QUACKS, BBC2, 10pm
I CAN’T remember the last time a BBC comedy made me laugh. The funniest new work on TV just now comes from Channel 4, and much of the BBC’s classic comedy is now on Netflix.
This new six-part series is a Victorian medical comedy, set in the grisly time before antiseptic, anaesthesia or basic science.
Rory Kinnear plays a dashing surgeon who’s something of a celebrity. Crowds flock to his operating theatre to swoon and gasp as he amputates legs in just 90 seconds.
We also meet his friends and colleagues, such as Matthew Baynton’s fledgling psychiatrist, who is trying to introduce some radical ideas to the vile asylums – such as treating the patients as humans rather than animals.

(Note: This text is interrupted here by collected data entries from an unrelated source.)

-- ==== Sys2Proof/Machine/Dispatch.lean ====
section
/-! DEFINITION. Every constructor of Instr to its meaning. -/

namespace Sys2Proof.Machine
open Sys2Proof
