/-- R182, R184: MACRO_STEP_COMMIT commits one step of the operation whose turn it is; the operation is done with its last step, and a step
that stalls changes nothing. R61, R184: a step that traps leaves the generator state that it would have drawn from, and a replay resumes
at mstep.step and draws on from there. R190, R191: of a cooperative product every member updates the elements of the step's row group by
its chunk of K (or, scaled, by the one scaled sum). The first member of a row reads the A rows of a group at its first step and, as it
commits a step, sends each member to its right the step's A elements. Another member waits for the rows of its step, takes them, leaves
those of later steps, and commits the step; rows of a descriptor, K or af of their own trap with RESERVED_FIELD, and what the buffer holds
of their stream is discarded. (One message a step, products told apart by a number, and that rows of another descriptor wait while rows of
the own product are on their way, is log 31.) R191, R192: rows of a product that a member has still to begin, or of the one it is in,
enter its buffer, two steps deep; rows of one that it has finished or given up are discarded. A replaying member's request makes the first
member send the rows of every step from the one named on, of its own product of the number named, read again through the pointer as it
stood at that product's issue. (The number, and room for the rows that a replay waits for, is log 31.) -/
def Obligations.MacroOperationSteps : Prop :=
  (∀ (s : State) (p : Pend) (op : Env → State → MatOp) (rows : List Nat) (u : State), matOf p.instr = some op →
     s.me.turn 4 = [(s.ctx, p)] → p.started = true → p.com = true → s.mstepOther = false → s.pendAt p.order = some p →
     s.me.frozen = false → p.rngs = s.me.rngs →
     let o := op { g := p.g, tag := p.order, pc := p.pc, prep := p.prep } s
     (o.step p.step p.rows s = .ok rows u → p.step + 1 < o.n → u.core = s.core → u.ctx = s.ctx →
       ∃ t, exec (.macroStepCommit s.core) s = .next t ∧
         t = u.modSt fun st => { st with pend := st.pend.map fun q =>
           if q.order = p.order then { q with step := p.step + 1, rows := rows, rngs := u.me.rngs } else q }) ∧
     (o.step p.step p.rows s = .ok rows u → p.step + 1 = o.n → o.lr = false → mstepAct u.me.mstep = false → u.st.pend = [p] →
       u.core = s.core → u.ctx = s.ctx → u.st.replay = none → u.st.found = none → u.st.ended = false →
       ∃ t, exec (.macroStepCommit s.core) s = .next t ∧
         t.st = { u.st with pend := [], life := if p.yields then .ready else u.st.life, since := t.st.since } ∧
         (∀ a, t.byte a = u.byte a) ∧ t.me = { u.me with ctxs := t.me.ctxs }) ∧
     (o.step p.step p.rows s = .stall s → p.step + 1 < o.n → exec (.macroStepCommit s.core) s = .next s) ∧
     (∀ x, o.step p.step p.rows s = .trap x u → p.step + 1 < o.n → u.core = s.core → u.ctx = s.ctx →
       ∃ t, exec (.macroStepCommit s.core) s = .next t ∧ t.me.mrngs = some p.rngs) ∧
     (∀ w v, mstepAct s.me.mstep = true → mstepCtx s.me.mstep = s.ctx → s.beginMat p o = .ok rows v → v.me.mrngs = some w →
       ∀ q ∈ v.st.pend, q.order = p.order → q.rngs = w ∧ q.step = Nat.min (bitsOf s.me.mstep 15 0) (o.n - 1))) ∧
  (∀ (s : State) (p : Pend) (la : BitVec 4) (m : BitVec 2) (k ga gb : BitVec 4) (neg nacc fb scl : BitVec 1) (bs : List Blk)
     (rows : List Nat) (b : CoRows) (rest : List CoRows),
     let t := s.me.tshape
     let fmt := s.me.fmt
     let desc := gread p.g 13
     let nk := if scl = 1 then 1 else (tK t + 15) / 16
     let g := p.step / nk
     let c := p.step % nk
     let ks : List Nat := (List.range (tK t)).filter fun x => scl == 1 || x / 16 == c
     let rs : List Nat := (List.range (tM t)).filter fun r => r / 16 == g
     let bpr := rowBlks (tK t) (tAf t)
     let nb := ceilDiv (tK t) (blkLen fmt)
     let regs (g : BitVec 4) : List Word := if g = 0 then [] else if nb ≤ 8 then [gread p.g g] else [gread p.g g, gread p.g (g + 1)]
     let num (f : Nat) (c : Nat) : Fv := match elemOf f with
       | some (.f f) => f.value c
       | _ => .fin false 0 0
     let el (data : List (List Nat)) (r n : Nat) : Nat :=
       let as := (List.range ks.length).map fun x =>
         let v := num (tAf t) ((data.getD (r - 16 * g) []).getD x 0)
         if neg = 1 then v.neg else v
       let xs := ks.map fun q => num (tBf t) (s.me.fbGet fb.toNat (fmtWidth (tBf t)) q n)
       let old := if c = 0 ∧ nacc = 1 then 0 else s.me.accGet (accW t) m.toNat r n
       if scl = 1 then
         let v := scaledSum (blkLen fmt) (bitsOf fmt 9 8) nb (scaleOf (bitsOf fmt 9 8) (regs ga)) (scaleOf (bitsOf fmt 9 8) (regs gb))
           s.me.tsc as xs {}
         (v.2.near fp32 ((fp32.value old).add rne (fp32.value v.1))).1
       else if tAf t = 0 then
         ((as.zip xs).foldl (fun (a : Nat × Raise) e => a.2.near fp64 (Fv.fma rne e.1 e.2 (fp64.value a.1))) (old, {})).1
       else
         let d := ({} : Raise).near fp32 (dotFv as xs)
         (d.2.near fp32 ((fp32.value old).add rne (fp32.value d.1))).1
     let grid (data : List (List Nat)) (u : State) : Prop := ∀ a i n, a < 4 → i < 128 → n < 128 / accW t →
       u.me.accGet (accW t) a i n = if a = m.toNat ∧ i ∈ rs ∧ n < tN t then el data i n % 2 ^ (32 * accW t)
         else s.me.accGet (accW t) a i n
     p.instr = .mmaCo la m k ga gb neg nacc fb scl → isDome t = true →
     s.me.turn 4 = [(s.ctx, p)] → p.started = true → p.com = true → s.mstepOther = false → s.pendAt p.order = some p → s.st.pend = [p] →
     s.me.frozen = false → p.rngs = s.me.rngs → p.step + 1 < (tM t + 15) / 16 * nk →
     (coX s.core = coX0 desc → ((coRow desc s.core).any fun d => s.rowsFull s.core d) = false → s.bad = [] → s.soft = [] →
       s.me.fmt.getLsbD 15 = false →
       (c ≠ 0 ∧ p.rows = rows ∧ rows ≠ []) ∨ (c = 0 ∧ s.blks .rd ((ptrOf s.me.ptr k).run (rs.length * bpr)).1 = .ok bs ∧
         bs.any s.blkBusy = false ∧ rows = (List.range rs.length).map (s.rowOf bs bpr)) →
       let data := rows.map fun v => ks.map fun x => elt (fmtWidth (tAf t)) v x
       ∃ u, exec (.macroStepCommit s.core) s = .next u ∧ grid data u ∧ (∀ a, u.byte a = s.byte a) ∧ (∀ r, u.g r = s.g r) ∧
         u.st.pend = [{ p with step := p.step + 1, rows := rows, rngs := (s.me.rngs.setWidth 32).setWidth 64 }] ∧
         (u.net.drop s.net.length).map (fun f => (f.src, f.dst, f.net, f.pay)) = (coRow desc s.core).map fun d => (s.core, d, 2,
           Pay.rows desc (if p.step = 0 then s.me.coOrd desc + 1 else s.me.coOrd desc) (tK t) (tAf t) p.step data)) ∧
     (coX s.core ≠ coX0 desc → 0 < p.step →
       let newer := ∀ e ∈ rest, e.desc = desc ∧ s.me.coOrd desc < e.ord
       (newer → s.me.rowBuf = rest ∨ (s.me.rowBuf = b :: rest ∧ b.desc ≠ desc ∧ s.me.coOrd b.desc < b.ord ∧ s.coOwed s.core desc = true) →
         ∃ u, exec (.macroStepCommit s.core) s = .next u ∧ u.me = s.me ∧ u.st = s.st ∧ u.net = s.net ∧
         ∀ a, u.byte a = s.byte a) ∧
       (s.me.rowBuf = b :: rest → (∀ e ∈ rest, e.desc = desc ∧ s.me.coOrd desc ≤ e.ord) → b.desc = desc → b.ord = s.me.coOrd desc →
         b.step = p.step → b.k = tK t → b.af = tAf t →
         ∃ u, exec (.macroStepCommit s.core) s = .next u ∧ grid b.rows u ∧ u.me.rowBuf = rest ∧ u.st.pc = s.st.pc ∧
           (∀ r, u.g r = s.g r) ∧ (∀ a, u.byte a = s.byte a) ∧ u.net = s.net ∧
           u.st.pend = [{ p with step := p.step + 1, rows := [], rngs := (s.me.rngs.setWidth 32).setWidth 64 }]) ∧
       (newer → s.me.rowBuf = b :: rest → b.desc ≠ desc ∧ s.me.coOrd b.desc < b.ord ∧ s.coOwed s.core desc = false ∨
           b.desc = desc ∧ b.ord = s.me.coOrd desc ∧ b.step = p.step ∧ (b.k ≠ tK t ∨ b.af ≠ tAf t) →
         bitsOf s.me.tvec 47 2 ≠ 0 → s.st.tAct = false → s.st.replay = none → s.st.held = [] → s.st.cmp = false → s.st.hnd = false →
         s.st.ended = false →
         ∃ u, exec (.macroStepCommit s.core) s = .next u ∧ u.me.rowBuf = rest ∧ u.st.tCode = 0x02 ∧ u.st.tPc = p.pc ∧ u.st.tAct = true ∧
           u.st.pend = [] ∧ u.me.mstep = mstepWord s.ctx m.toNat p.step ∧ u.me.acc = s.me.acc))) ∧
  (∀ (k : Nat) (s : State) (f : Flight) (desc : Word) (ord kk af st : Nat) (data : List (List Nat)) (co : Coop) (pas : List Nat)
     (x : Nat) (w : Strand) (q : Pend) (la : BitVec 4) (m : BitVec 2) (p ga gb : BitVec 4) (neg nacc fb scl : BitVec 1),
     s.arriving k = some f →
     (f.pay = .rows desc ord kk af st data →
       let c := s.coreAt f.dst
       let b : CoRows := { desc := desc, ord := ord, k := kk, af := af, step := st, rows := data }
       let kept : State := (s.take k f).modCore f.dst fun c => { c with rowBuf := c.rowBuf ++ [b] }
       let inIt := c.ctxs = [(x, w)] ∧ w.pend = [q] ∧ q.instr = .mmaCo la m p ga gb neg nacc fb scl ∧ q.started = true ∧ q.trap = none ∧
         gread q.g 13 = desc ∧ 0 < q.step
       (c.coOrd desc < ord → c.rowBuf.length < 2 → exec (.cooperativeRowArrival k) s = .next kept) ∧
       (c.coOrd desc < ord → 2 ≤ c.rowBuf.length → exec (.cooperativeRowArrival k) s = .next s) ∧
       (c.coOrd desc = ord → inIt → c.rowBuf.length < 2 ∨ (q.step = st ∧ ∀ a ∈ c.rowBuf, ¬(a.desc = desc ∧ a.ord = ord ∧ a.step = st)) →
         exec (.cooperativeRowArrival k) s = .next kept) ∧
       (ord < c.coOrd desc ∨ (ord = c.coOrd desc ∧ mstepAct c.mstep = false ∧ ∀ e ∈ c.ctxs, e.2.pend = []) →
         exec (.cooperativeRowArrival k) s = .next (s.take k f))) ∧
     (f.pay = .rowReq desc ord st →
       ((∀ c ∈ (s.coreAt f.dst).coops, ¬(c.desc = desc ∧ c.ord = ord)) → exec (.rowReplayRequest k) s = .next (s.take k f)) ∧
       (((s.coreAt f.dst).coops.find? fun c => c.desc == desc && c.ord == ord) = some co → s.bad = [] → s.soft = [] →
         (s.coreAt f.dst).fmt.getLsbD 15 = false →
         let t := co.tsh
         let w := fmtWidth (tAf t)
         let bpr := rowBlks (tK t) (tAf t)
         let nk := if co.scl then 1 else (tK t + 15) / 16
         let n := (tM t + 15) / 16 * nk
         let all := (co.ptr.run (tM t * bpr)).1
         let bs : List Blk := (all.zip pas).map fun e => { va := e.1, ga := s.globalOf f.dst e.2 }
         all.map (fun va => s.physOf f.dst co.lix co.sys va 64 .rd) = pas.map .ok → st < n →
         ∃ u, exec (.rowReplayRequest k) s = .next u ∧ (∀ a, u.byte a = s.byte a) ∧
           (u.net.drop (s.take k f).net.length).map (fun g => (g.src, g.dst, g.net, g.pay)) =
             ((List.range n).drop st).map fun j => (f.dst, f.src, 2,
               Pay.rows desc ord (tK t) (tAf t) j (((List.range (tM t)).filter fun r => r / 16 == j / nk).map fun r =>
                 ((List.range (tK t)).filter fun x => co.scl || x / 16 == j % nk).map fun x => elt w (s.rowOf bs bpr r) x)))))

I enjoyed this as a curiosity rather than a comedy. There were no huge laughs but lots of quirks and wit.
TRUST ME, BBC1, 9pm
A PATIENT starts having a violent fit in a lift (during the world’s longest lift ride, which seems to last for hours) and Cath cries in desperation, “I don’t know what to do!” I wonder if the writer said the same thing on realising how implausible his story was.
Cath/Ally keeps having wobbly moments where her knowledgeable colleagues look at her suspiciously, but then they say “nah!” and ignore their worries. In fact the only person who’s on her case is the HR manager who keeps nagging her to produce her passport. Cath should have known this would happen when she began her elaborate con, but she obviously shrugged and said “nah!”, just like everyone else.
There’s even a moment tonight where she confesses everything to the little old lady who lives beside her, and what does little old lady do? Just says “nah!”, laughs it off, and refuses to believe her.
Admittedly there is some tension when Cath attends a conference in Glasgow and an old colleague seems to recognise her.